К сущности науки имеет отношение другой вопрос – о праве ученого на ошибку. Как явствует из всего нашего изложения, мы трактуем субъективность ученого как позитивное качество, естественное условие успеха. Но в силу диалектики реальной жизни любое достоинство заключает в себе возможность изъяна. Субъективность может привести к научному открытию, а может и породить заблуждения. Экстраординарная сложность процесса познания приводит порой ученого к ошибкам, к ложным воззрениям. Некоторые типичные ошибки ученых, обусловленные их субъективностью, рассмотрены, например, В. П. Поповым и И. В. Крайнюченко[83]
. Назовем часть из этих ошибок:«чрезмерное расширение моделей, “маломерность”, игнорирование влияния окружающей среды и экспериментатора; чрезмерное расширение зоны действия простых моделей, линейная экстраполяция каких-либо закономерностей в прошлое или будущее; использование некорректных аналогий; слепое доверие парадигмам, аксиомам, авторитетам, древним мыслителям, мнению большинства»[84]
.Указанные ошибки досадны, но не фатальны. Они существуют в рамках научного познания как определенного вида деятельности. Само по себе совершение таких ошибок не выводит исследователя за пределы науки. В ходе критики или самокритики они преодолеваются, и прогресс науки продолжается. Добросовестные заблуждения в научном познании – обычное дело. Они происходят в рамках той субъективности, что положена ученому как профессионалу, цель деятельности которого – постижение истины. Иначе говоря, заблуждения в науке не связаны с превышением меры субъективности, естественной для ученого. Если же такое превышение происходит, интеллектуальная деятельность ученого приобретает иное качество: из творчества в рамках науки она превращается в деятельность за этими рамками.
Каковы причины такого нарушения меры? Конечно, наиболее очевидная, лежащая на поверхности причина – непонимание ученым природы науки, недомыслие, проще говоря. Ученый вполне искренне может считать, что задача науки – формирование каких-либо позитивных идеалов в обществе. Патриотизма, например. В советские времена это было особенно заметно на примере историков КПСС. Определенная их часть была убеждена в том, что они – идеологические бойцы партии, призванные воспитывать народ в духе преданности идеалам коммунизма. В нашу задачу не входит оценка этих идеалов. Единственное, что мы в данном случае хотели бы заявить: не следует путать идеологию и науку. Однако во все времена была тьма охотников смешивать два этих вида деятельности[85]

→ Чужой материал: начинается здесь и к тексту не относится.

/-- Such an operation whose body ends in a result over the whole width. -/
theorem PredicateOrWhole.slotOp_dstWhole {h : VHdr} {i : Instr} (hi : PredicateOrWhole h i) (hw : i.wf = true)
    {s t : State} {body : Act Unit} {lat : Nat} {d : Spec} {val : VWord} (hs : IssuingUser s) (hsame : SameButQueues s t)
    (hroom : ∀ n, d = .rq n → HasRoom t n) (hb : body.run s = (dstWhole i h lat d val).run t) :
    slotOp i body s =
      .next (vecDone t h.slot h.slot lat d val (BitVec.allOnes 1024) (BitVec.allOnes 128) 0) := by
  rw [hi.slotOp_dstVMask hw hs hsame hroom hb, BitVec.allOnes_or]

end Sys2Proof.Machine
end

section
/-! PROOF (O42). The results of predicate registers, one theorem per kind of instruction. -/

namespace Sys2Proof

/-- A NaN is below nothing, and nothing is below it. -/
theorem FVal.isNaN_of_lt {x y : FVal} (h : x.lt y = true) : x.isNaN = false ∧ y.isNaN = false := by
  cases x <;> cases y <;> simp_all [FVal.lt, FVal.isNaN]

theorem FVal.lt_asymm {x y : FVal} (h : x.lt y = true) : y.lt x = false := by
  cases x with
  | nan => cases h
  | inf a => cases y <;> simp_all [FVal.lt]
  | fin n m e =>
    cases y with
    | nan => cases h
    | inf b => simp_all [FVal.lt]
    | fin n' m' e' =>
      simp only [FVal.lt, decide_eq_true_eq, decide_eq_false_iff_not, not_lt] at h ⊢
      rw [min_comm e' e]
      exact h.le

end Sys2Proof

namespace Sys2Proof.Machine

-- Comparisons -----------------------------------------------------------------------------------------------------------

theorem elemOf_eq_elemRule (v : VWord) (e k : Nat) : elemOf v e k = elemRule v e k := rfl

theorem elemRule_lt (v : VWord) (e k : Nat) : elemRule v e k < 2 ^ e := Nat.mod_lt _ (Nat.two_pow_pos e)

theorem intVal_elemRule (f : Fmt) (v : VWord) (k : Nat) :
    intVal f (elemRule v f.bits k) = valRule f (elemRule v f.bits k) := by
  rw [intVal, valRule, Nat.mod_eq_of_lt (elemRule_lt v f.bits k)]
  simp

theorem vcond_holds_eq_vcondRule (c : VCond) (x y : Int) : c.holds x y = vcondRule c x y := by
  cases c with
  | ne => exact (decide_not (p := x = y)).symm
  | _ => rfl

/-- The conditions of VFCMP agree with the rule: of two values at most one is less than the other, and neither where one is
a NaN. -/
theorem fcond_holds_eq_fcondRule (c : FCond) (x y : FVal) : c.holds x y = fcondRule c x y := by
  cases hlt : x.lt y with
  | true =>
    obtain ⟨hx, hy⟩ := FVal.isNaN_of_lt hlt
    cases c <;> simp [FCond.holds, fcondRule, hlt, FVal.lt_asymm hlt, hx, hy]
  | false =>
    cases hgt : y.lt x with
    | true =>
      obtain ⟨hy, hx⟩ := FVal.isNaN_of_lt hgt
      cases c <;> simp [FCond.holds, fcondRule, hlt, hgt, hx, hy]
    | false => cases c <;> simp [FCond.holds, fcondRule, hlt, hgt]

/-- The byte lanes that a comparison c of two sources writes, and their values (R199). -/
def CompareLanes (h : VHdr) (p : PWord) (f : Fmt) (c : Nat → Nat → Bool) (x y : VWord) (val mask : PWord) : Prop :=
  ∀ n : Nat, n < 128 →
    let k := 8 * n / f.bits
    let on := onRule h p f.bits k
    mask.getLsbD n = (decide (h.width.bits ≤ 8 * n) || on) ∧
    val.getLsbD n = (decide (8 * n < h.width.bits) && on && c (elemRule x f.bits k) (elemRule y f.bits k))

/-- A comparison writes the byte lanes of the enabled elements and of what lies above the width (R199). -/
theorem PredicateOrWhole.slotOp_vCompare {h : VHdr} {i : Instr} (hi : PredicateOrWhole h i) (hw : i.wf = true) {f : Fmt}
    (hf : f.isAny = true) {pd : BitVec 4} {a b : Spec} {F c : Nat → Nat → Bool} {x y : VWord} {s t : State}
    (hs : IssuingUser s) (hr : ReadInOrder (srcV i h.slot) [a, b] s [x, y] t)
    (hF : ∀ k, F (elemRule x f.bits k) (elemRule y f.bits k) = c (elemRule x f.bits k) (elemRule y f.bits k)) :
    ∃ val mask : PWord, slotOp i (vCompare i h f.bits pd a b F) s = .next (predDone t h 2 pd val mask) ∧
      CompareLanes h (s.me.p.get h.pred) f c x y val mask := by
  refine ⟨_, _, hi.slotOp_dstP hw hs (srcV_srcV_predOf_run hr _), ?_⟩
  intro n hn k on
  have hwidth : h.width.bits / 8 ≤ 128 := by cases h.width <;> decide
  have hval : F (elemOf x f.bits k) (elemOf y f.bits k) = c (elemRule x f.bits k) (elemRule y f.bits k) := hF k
  rw [BitVec.getLsbD_and, BitVec.getLsbD_or, getLsbD_laneBits h hf _ hn, getLsbD_laneBits h hf _ hn,
    getLsbD_bitsAbove hwidth hn, enabled_eq_onRule, hval]
  simp only [width_le_lane_iff]
  by_cases hbelow : 8 * n < h.width.bits
  · simp [hbelow, Nat.not_le_of_lt hbelow, on, k, Bool.and_comm]
  · simp [hbelow, Nat.le_of_not_lt hbelow]

theorem isAny_of_vcmp_wf {h : VHdr} {f : Fmt} {pd : BitVec 4} {a b : Spec} {c : VCond}
    (hw : (Instr.vcmp h f pd a b c).wf = true) : f.isAny = true :=
  Fmt.isAny_of_isInt (Bool.and_elim_left (Bool.and_elim_left hw))

theorem isAny_of_vfcmp_wf {h : VHdr} {f : Fmt} {pd : BitVec 4} {a b : Spec} {c : FCond}
    (hw : (Instr.vfcmp h f pd a b c).wf = true) : f.isAny = true :=
  Fmt.isAny_of_isFF (Bool.and_elim_left (Bool.and_elim_left hw))

theorem exec_compare {i : Instr} {h : VHdr} {f : Fmt} {pd : BitVec 4} {a b : Spec} {c : Nat → Nat → Bool} {x y : VWord}
    {s t : State} (hrule : vecCmpRule i = some (h, f, pd, a, b, c)) (hw : i.wf = true) (hs : IssuingUser s)
    (hr : ReadInOrder (srcV i h.slot) [a, b] s [x, y] t) :
    ∃ val mask : PWord, exec i s = .next (predDone t h 2 pd val mask) ∧
      CompareLanes h (s.me.p.get h.pred) f c x y val mask := by
  unfold vecCmpRule at hrule
  split at hrule
  · cases hrule
    rename_i c
    exact (PredicateOrWhole.vcmp ..).slotOp_vCompare (c := fun x y => vcondRule c (valRule f x) (valRule f y)) hw
      (isAny_of_vcmp_wf hw) hs hr (fun k => by rw [intVal_elemRule, intVal_elemRule, vcond_holds_eq_vcondRule])
  · cases hrule
    rename_i c
    exact (PredicateOrWhole.vfcmp ..).slotOp_vCompare (c := fun x y => fcondRule c (decodeF f x) (decodeF f y)) hw
      (isAny_of_vfcmp_wf hw) hs hr (fun k => fcond_holds_eq_fcondRule ..)
  · cases hrule

-- Predicate logic and PSET ----------------------------------------------------------------------------------------------

/-- The byte lanes of a width and those above it are all of them. -/
theorem lanes_or_above (w : VWidth) :
    BitVec.ofNat 128 (2 ^ (w.bits / 8) - 1) ||| BitVec.ofNat 128 (2 ^ 128 - 2 ^ (w.bits / 8)) = BitVec.allOnes 128 := by
  cases w <;> decide

/-- Such an operation whose result covers every byte lane: the value below the width, and zero above it (R211, R212). -/
theorem PredicateOrWhole.slotOp_lanes {h : VHdr} {i : Instr} (hi : PredicateOrWhole h i) (hw : i.wf = true) {s t : State}
    {body : Act Unit} {pd : BitVec 4} {v : PWord} {g : Nat → Bool} (hs : IssuingUser s)
    (hb : body.run s = (dstP i 1 pd v (BitVec.ofNat 128 (2 ^ (h.width.bits / 8) - 1)) h.width.bits).run t)
    (hv : ∀ b, b < 128 → 8 * b < h.width.bits → v.getLsbD b = g b) :
    ∃ val : PWord, slotOp i body s = .next (predDone t h 1 pd val (BitVec.allOnes 128)) ∧
      ∀ b : Nat, b < 128 → val.getLsbD b = (decide (8 * b < h.width.bits) && g b) := by
  refine ⟨_, (hi.slotOp_dstP hw hs hb).trans (by rw [lanes_or_above]), fun b hb => ?_⟩
  rw [BitVec.getLsbD_and, getLsbD_bitsBelow _ hb, Bool.and_comm]
  by_cases hbelow : 8 * b < h.width.bits
  · simp [lane_lt_iff, hbelow, hv b hb hbelow]
  · simp [lane_lt_iff, hbelow]

/-- A predicate operation reads its registers and gives one result on the byte lanes of the width. -/
theorem pOp_run (i : Instr) (h : VHdr) (pd pa pb : BitVec 4) (g : PWord → PWord → PWord) (s : State) :
    (pOp i h pd pa pb g).run s = (dstP i 1 pd (g (s.me.p.get pa) (s.me.p.get pb))
      (BitVec.ofNat 128 (2 ^ (h.width.bits / 8) - 1)) h.width.bits).run s := act_bind_ok (getMe_run s)

theorem exec_predLogic {i : Instr} {h : VHdr} {pd : BitVec 4} {g : RegFile 4 128 → Nat → Bool} {s : State}
    (hrule : predLogicRule i = some (h, pd, g)) (hw : i.wf = true) (hs : IssuingUser s) :
    ∃ val : PWord, exec i s = .next (predDone s h 1 pd val (BitVec.allOnes 128)) ∧
      ∀ n : Nat, n < 128 → val.getLsbD n = (decide (8 * n < h.width.bits) && g s.me.p n) := by
  unfold predLogicRule at hrule
  split at hrule
  · cases hrule
    exact (PredicateOrWhole.pand ..).slotOp_lanes hw hs (pOp_run ..) (fun b _ _ => by rw [BitVec.getLsbD_and])
  · cases hrule
    exact (PredicateOrWhole.por ..).slotOp_lanes hw hs (pOp_run ..) (fun b _ _ => by rw [BitVec.getLsbD_or])
  · cases hrule
    exact (PredicateOrWhole.pxor ..).slotOp_lanes hw hs (pOp_run ..) (fun b _ _ => by simp)
  · cases hrule
    rename_i pa
    exact (PredicateOrWhole.pnot ..).slotOp_lanes hw hs (pOp_run _ h pd pa pa (fun p _ => ~~~p) s)
      (fun b hb _ => by simp [hb])
  · cases hrule

/-- Lane b is one of those of the first `count` elements of a width. -/
theorem lane_lt_elems_iff {f : Fmt} (hf : f.isAny = true) (w : VWidth) (count : Nat) {b : Nat} (hb : 8 * b < w.bits) :
    b < min count (w.bits / f.bits) * (f.bits / 8) ↔ 8 * b / f.bits < count := by
  have hpos : 0 < f.bits / 8 := Nat.div_pos (Nat.le_of_dvd f.bits_pos (Fmt.eight_dvd_bits hf)) (by decide)
  rw [← Nat.div_lt_iff_lt_mul hpos, lane_div_eq (Fmt.eight_dvd_bits hf), lt_min_iff, div_bits_lt_iff]
  exact and_iff_left hb

theorem isAny_of_pset_wf {h : VHdr} {f : Fmt} {pd : BitVec 4} {n : ShiftBy} (hw : (Instr.pset h f pd n).wf = true) :
    f.isAny = true := Bool.and_elim_right (Bool.and_elim_left hw)

/-- The byte lanes that PSET sets below the width are those of its first `count` elements (R212). -/
theorem getLsbD_psetLanes {h : VHdr} {f : Fmt} (hf : f.isAny = true) (count : Nat) {b : Nat} (hb : b < 128)
    (hbelow : 8 * b < h.width.bits) :
    (BitVec.ofNat 128 (2 ^ (min count (h.elems f) * (f.bits / 8)) - 1)).getLsbD b = decide (8 * b / f.bits < count) := by
  rw [getLsbD_bitsBelow _ hb]
  exact decide_eq_decide.mpr (lane_lt_elems_iff hf h.width count hbelow)

theorem exec_pset_imm {h : VHdr} {f : Fmt} {pd : BitVec 4} {k : BitVec 6} {s : State}
    (hw : (Instr.pset h f pd (.imm k)).wf = true) (hs : IssuingUser s) :
    ∃ val : PWord, exec (.pset h f pd (.imm k)) s = .next (predDone s h 1 pd val (BitVec.allOnes 128)) ∧
      ∀ b : Nat, b < 128 → val.getLsbD b = (decide (8 * b < h.width.bits) && decide (8 * b / f.bits < k.toNat)) := by
  have hk : (k.setWidth 1024).toNat % 2 ^ 32 = k.toNat := by
    rw [BitVec.toNat_setWidth_of_le (by decide), Nat.mod_eq_of_lt (by omega)]
  rw [← hk]
  change ∃ val, execPset h f pd (.imm k) s = _ ∧ _
  unfold execPset
  refine (PredicateOrWhole.pset ..).slotOp_lanes hw hs ?_
    (fun b hb hbelow => getLsbD_psetLanes (isAny_of_pset_wf hw) _ hb hbelow)
  exact act_bind_ok (act_pure (k.setWidth 1024) s)

theorem exec_pset_by {h : VHdr} {f : Fmt} {pd : BitVec 4} {a : Spec} {v : VWord} {s t : State}
    (hw : (Instr.pset h f pd (.by a)).wf = true) (hs : IssuingUser s)
    (hr : ReadInOrder (srcV (.pset h f pd (.by a)) h.slot) [a] s [v] t) :
    ∃ val : PWord, exec (.pset h f pd (.by a)) s = .next (predDone t h 1 pd val (BitVec.allOnes 128)) ∧
      ∀ b : Nat, b < 128 →
        val.getLsbD b = (decide (8 * b < h.width.bits) && decide (8 * b / f.bits < v.toNat % 2 ^ 32)) := by
  obtain ⟨u, hu, rfl⟩ := hr
  refine (PredicateOrWhole.pset ..).slotOp_lanes hw hs ?_
    (fun b hb hbelow => getLsbD_psetLanes (isAny_of_pset_wf hw) _ hb hbelow)
  exact act_bind_ok hu

end Sys2Proof.Machine

open Sys2Proof Sys2Proof.Machine

theorem predicateRegisterResults : Claims.PredicateRegisterResults := by
  refine ⟨fun _ _ _ _ _ _ _ _ _ _ _ hrule hw hs hr => exec_compare hrule hw hs hr,
    fun _ _ _ _ _ hrule hw hs => exec_predLogic hrule hw hs, ?_⟩
  intro h f pd n src vals count s t hw hs hcount hr
  rcases n with a | k
  · obtain ⟨v, rfl, rfl, rfl⟩ := hcount
    exact exec_pset_by hw hs hr
  · obtain ⟨rfl, rfl, rfl⟩ := hcount
    cases hr
    exact exec_pset_imm hw hs

end

section
/-! PROOF (O42). The results over the whole width of a vector, one theorem per instruction. -/

namespace Sys2Proof.Machine

-- Results over the whole width ------------------------------------------------------------------------------------------

/-- VSEL takes every element, from a where it is enabled and from b elsewhere (R200). -/
theorem exec_vsel {h : VHdr} {f : Fmt} {d a b : Spec} {x y : VWord} {s t : State}
    (hw : (Instr.vsel h f d a b).wf = true) (hs : IssuingUser s)
    (hr : ReadInOrder (srcV (.vsel h f d a b) h.slot) [a, b] s [x, y] t) (hroom : ∀ n, d = .rq n → HasRoom t n) :
    ∃ val : VWord,
      exec (.vsel h f d a b) s =
        .next (vecDone t h.slot h.slot 2 d val (BitVec.allOnes 1024) (BitVec.allOnes 128) 0) ∧
      ∀ j : Nat, j < 1024 → val.getLsbD j = (decide (j < h.width.bits) &&
        (if onRule h (s.me.p.get h.pred) f.bits (j / f.bits) then x.getLsbD j else y.getLsbD j)) := by
  refine ⟨_, (PredicateOrWhole.vsel ..).slotOp_dstWhole hw hs (readInOrder_srcV_same hr) hroom
    (srcV_srcV_predOf_run hr _), fun j hj => ?_⟩
  rw [getLsbD_packElems f.bits_pos _ hj, getD_map_range, ← testBit_elemRule f.bits_pos x j,
    ← testBit_elemRule f.bits_pos y j]
  simp only [div_bits_lt_iff, enabled_eq_onRule, elemOf_eq_elemRule]
  by_cases hbelow : j < h.width.bits
  · simp only [hbelow, if_true, decide_true, Bool.true_and]
    split <;> rfl
  · simp [hbelow]

theorem wrapTo_eq_wrapRule (w : Nat) (v : Int) : wrapTo w v = wrapRule w v := by
  rw [wrapTo, wrapRule, Nat.cast_pow]
  rfl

.Наше рассуждение не имеет своей целью покуситься на честь идеологии. Идеология – важнейшая область деятельности, она выступает в роли идейной опоры классов и социальных групп. Идеология определяет стратегию их деятельности, цели, методы и пути их достижения. Далеко не каждый мыслитель в состоянии справиться с задачей выработать идеологическую доктрину, для этого требуются неординарные интеллектуальные качества. Однако у идеологии иная цель, чем у науки. Не следует ставить в вину идеологу его фактический статус. Но заслуживает порицания тот, кто идеологические построения путает (искренне ошибаясь или намеренно вводя в заблуждение – неважно) с научным исследованием.
В тех областях науки, которые далеки от социальных интересов, не существует (в обычных условиях) соблазна подменить науку идеологией. Правда, и в естествознании имеет место вторичная ангажированность, связанная с соперничеством научных школ, борьбой амбиций и т. п. Этот момент превосходно отражен в классическом труде Т. Куна «Структура научных революций», что избавляет нас от необходимости дальнейших пояснений. Однако в естествознании ангажированность носит поверхностный, несущественный характер; и влияние, которое она оказывает на научные исследования, выражено слабо.